翌日,攸寧又是白忙活了一天,滿心沮喪地回到家中,正勉強打起精神應付精力旺盛的安琪,門鈴忽然響起。
女傭去開門,忽然驚呼道:“先生,你回來了?”
攸寧也是一驚,還沒起身,安琪已經先她一步從沙發跳下來,跑到門口興奮叫道:“爹地!你提前回家啦!”
沈玉安一把將小傢伙跑起來,一邊朝屋內走一邊笑眯眯道:“安琪有沒有想爹地?”
“安琪都想死爹地了,媽咪說爹地要五天回家,現在才三天呢。爹地一定是想安琪,才提前回來對不對?”
沈玉安笑:“對啊!”
他抱着安琪走向迎上來的攸寧,笑道:“攸寧,多虧你在外面替我忙活,不然我都不知道還要在裏面待多久?”
攸寧有些驚愕地看着他,明明今早收到的消息,還是沒有眉目,怎麼忽然就出來了?
難不成……她腦中浮現昨晚態度冷淡的薛槐。
她想了想,問道:“安表哥,他們放你出來時,有對你說什麼嗎?”
沈玉安道:“哦,就聽管事的提了嘴,說我的事是司法總長親自批的條子。”說着,又隨口問,“是大哥那邊幫忙找人了嗎?”

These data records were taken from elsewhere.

theorem bitsValue_append (out rest : List Bit) {n : Nat} (hn : n ≤ out.length) :
    bitsValue (out ++ rest) n 0 = bitsValue out n 0 := by
  induction n with
  | zero => rfl
  | succ n ih =>
    have hbit : srcBit (out ++ rest) (0 + n) = srcBit out (0 + n) := List.getD_append _ _ _ _ (by omega)
    rw [bitsValue_succ_last, bitsValue_succ_last, ih (by omega), hbit]

theorem bitsNumber_append_singleton (out : List Bit) (b : Bit) :
    bitsNumber (out ++ [b]) = 2 * bitsNumber out + b.toNat := by
  have hbit : srcBit (out ++ [b]) (0 + out.length) = b := by simp [srcBit]
  rw [bitsNumber, List.length_append, List.length_singleton, bitsValue_succ_last, hbit,
    bitsValue_append out [b] (Nat.le_refl _), bitsNumber]

/-- A run of equal bits. -/
theorem bitsNumber_append_replicate (out : List Bit) (k : Nat) (b : Bit) :
    bitsNumber (out ++ List.replicate k b) + b.toNat = (bitsNumber out + b.toNat) * 2 ^ k := by
  induction k with
  | zero => simp
  | succ k ih =>
    rw [List.replicate_succ', ← List.append_assoc, bitsNumber_append_singleton, Nat.pow_succ, ← Nat.mul_assoc, ← ih]
    omega

/-- A bit followed by a run of its complement, as `Emit` writes it (42_enc.md R153). -/
theorem bitsNumber_append_emitted (out : List Bit) (k : Nat) (b : Bit) :
    bitsNumber (out ++ b :: List.replicate k (!b)) + (!b).toNat = 2 ^ k * (2 * bitsNumber out + 1) := by
  have hbits : b.toNat + (!b).toNat = 1 := by cases b <;> rfl
  rw [List.append_cons, bitsNumber_append_replicate, bitsNumber_append_singleton, Nat.mul_comm, Nat.add_assoc, hbits]

/-- More bits of a source refine the number of the first ones. -/
theorem bitsValue_add_bounds (inp : List Bit) (n k pos : Nat) :
    bitsValue inp n pos * 2 ^ k ≤ bitsValue inp (n + k) pos ∧
      bitsValue inp (n + k) pos + 1 ≤ (bitsValue inp n pos + 1) * 2 ^ k := by
  induction k with
  | zero => simp
  | succ k ih =>
    have hbit := (srcBit inp (pos + (n + k))).toNat_le
    rw [← Nat.add_assoc, bitsValue_succ_last, Nat.pow_succ, ← Nat.mul_assoc, ← Nat.mul_assoc]
    omega

/-! ## The base of the interval -/

/-- What the encoder's interval lies above, as a number of `N + out.length + pend` bits: the emitted bits, and the
deferred ones as the run they will be. -/
def emittedBase (N : Nat) (out : List Bit) (pend : Nat) : Nat :=
  halfRange N * (2 ^ pend * (2 * bitsNumber out + 1) - 1)

/-- The source lies in the interval of an encoder with these bits and bounds. -/
def Inside (N : Nat) (inp out : List Bit) (pend low high : Nat) : Prop :=
  emittedBase N out pend + low ≤ bitsValue inp (N + (out.length + pend)) 0 ∧
    bitsValue inp (N + (out.length + pend)) 0 ≤ emittedBase N out pend + high

theorem emittedBase_emitted (N : Nat) (out : List Bit) (pend : Nat) (b : Bit) :
    emittedBase N (out ++ b :: List.replicate pend (!b)) 0 = 2 * (emittedBase N out pend + b.toNat * halfRange N) := by
  have hnumber := bitsNumber_append_emitted out pend b
  have hpos : 0 < 2 ^ pend * (2 * bitsNumber out + 1) := by positivity
  have hrun : bitsNumber (out ++ b :: List.replicate pend (!b)) =
      2 ^ pend * (2 * bitsNumber out + 1) - 1 + b.toNat := by
    cases b <;> simp only [Bool.not_false, Bool.not_true, Bool.toNat_false, Bool.toNat_true] at hnumber ⊢ <;> omega
  rw [emittedBase, emittedBase, hrun, Nat.pow_zero, Nat.one_mul, Nat.add_sub_cancel]
  ring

攸寧不置可否,只道:“你趕緊洗個澡換身衣服,去去晦氣,喫了飯好好睡一覺。”
“嗯。”沈玉安點點頭,放下安琪,又在對方小腦袋上揉了把,“安琪,等爹地換上乾淨衣裳再陪你玩。”
安琪用力點頭。
因爲沈玉安的迴歸,這間公寓裏,又恢復了往日的歡聲笑語。
懵懂的安琪,還不懂這世界的真相,只一味的因爲父母在身邊而開心。
小姑娘鬧到快凌晨,終於熬不住睏意,這才呼呼大睡過去。
攸寧忙了這些天,心中一顆大石頭總算落地,只是躺在牀上,看着燈下女兒那張與薛槐七八分相似的臉,心中不禁五味雜陳。
沈玉安能順利出來,只怕還是薛槐幫了忙。
要不要去感謝?
這個念頭剛冒出頭,他就搖了搖頭。
既然對方不說,自己就當不知道,以免不小心又牽扯不清。
她和他如今都過得不錯,又何必去打破這份平靜?
思及此,她給安琪攏了攏被子,關上臺燈,安心睡了過去。
翌日,風和日麗,恰好又是禮拜天,攸寧和沈玉安便帶了安琪去頤和園賞花劃船。
這天氣變化也快,一禮拜前還下了場雪,轉眼就已經春暖花開。
頤和園開放多年,曾經的皇家宮苑,已成爲普通百姓遊玩的去處,只是管理混亂,隨處可見攤販乞丐,今日更是人流如織,摩肩接踵。
兩人帶着安琪來到湖邊碼頭,排隊半晌,纔等到一隻船,攸寧正要拉着安琪上船,卻伸手拉了個空,一低頭,發覺原本靠在自己腿邊的女兒,不翼而飛。
她迅速環顧了下週圍來來往往的人羣,依舊沒看到女兒的身影,頓時大驚失色,叫道:“安表哥,攸寧不見了!”
沈玉安聞言回頭,也是嚇得不輕:“剛剛不是還在你旁邊麼?”
攸寧匆匆往回走:“肯定是有人趁我沒注意,把孩子偷走了,我們快分頭去找。”
沈玉安忙不迭點頭,慌慌張張與她分頭行動。
*
熙熙攘攘的遊人中,一個乾瘦漢子緊緊抱着個孩子,一手將孩子腦袋捂在肩頭,急匆匆往園外方向跑去。
孩子腦袋被捂住發不出聲音,只有兩條腿努力撲騰着,周圍熙熙攘攘,沒有人注意這不同尋常的一幕。
因爲走得急,穿梭在人流中的漢子,快到門口時,一不小心撞上了一個摩登女子。
“小姐,不好意思!”
女人穿着一身天青色旗袍,外罩深藍色錦緞披肩,一看便是養尊處優的千金小姐。
女人皺眉拍了拍披肩,還未開口,那人已經匆匆走了。
“算了。”見同行的男人轉頭蹙眉盯着那背影,女人忙擺擺手,“不用跟這些人計較。”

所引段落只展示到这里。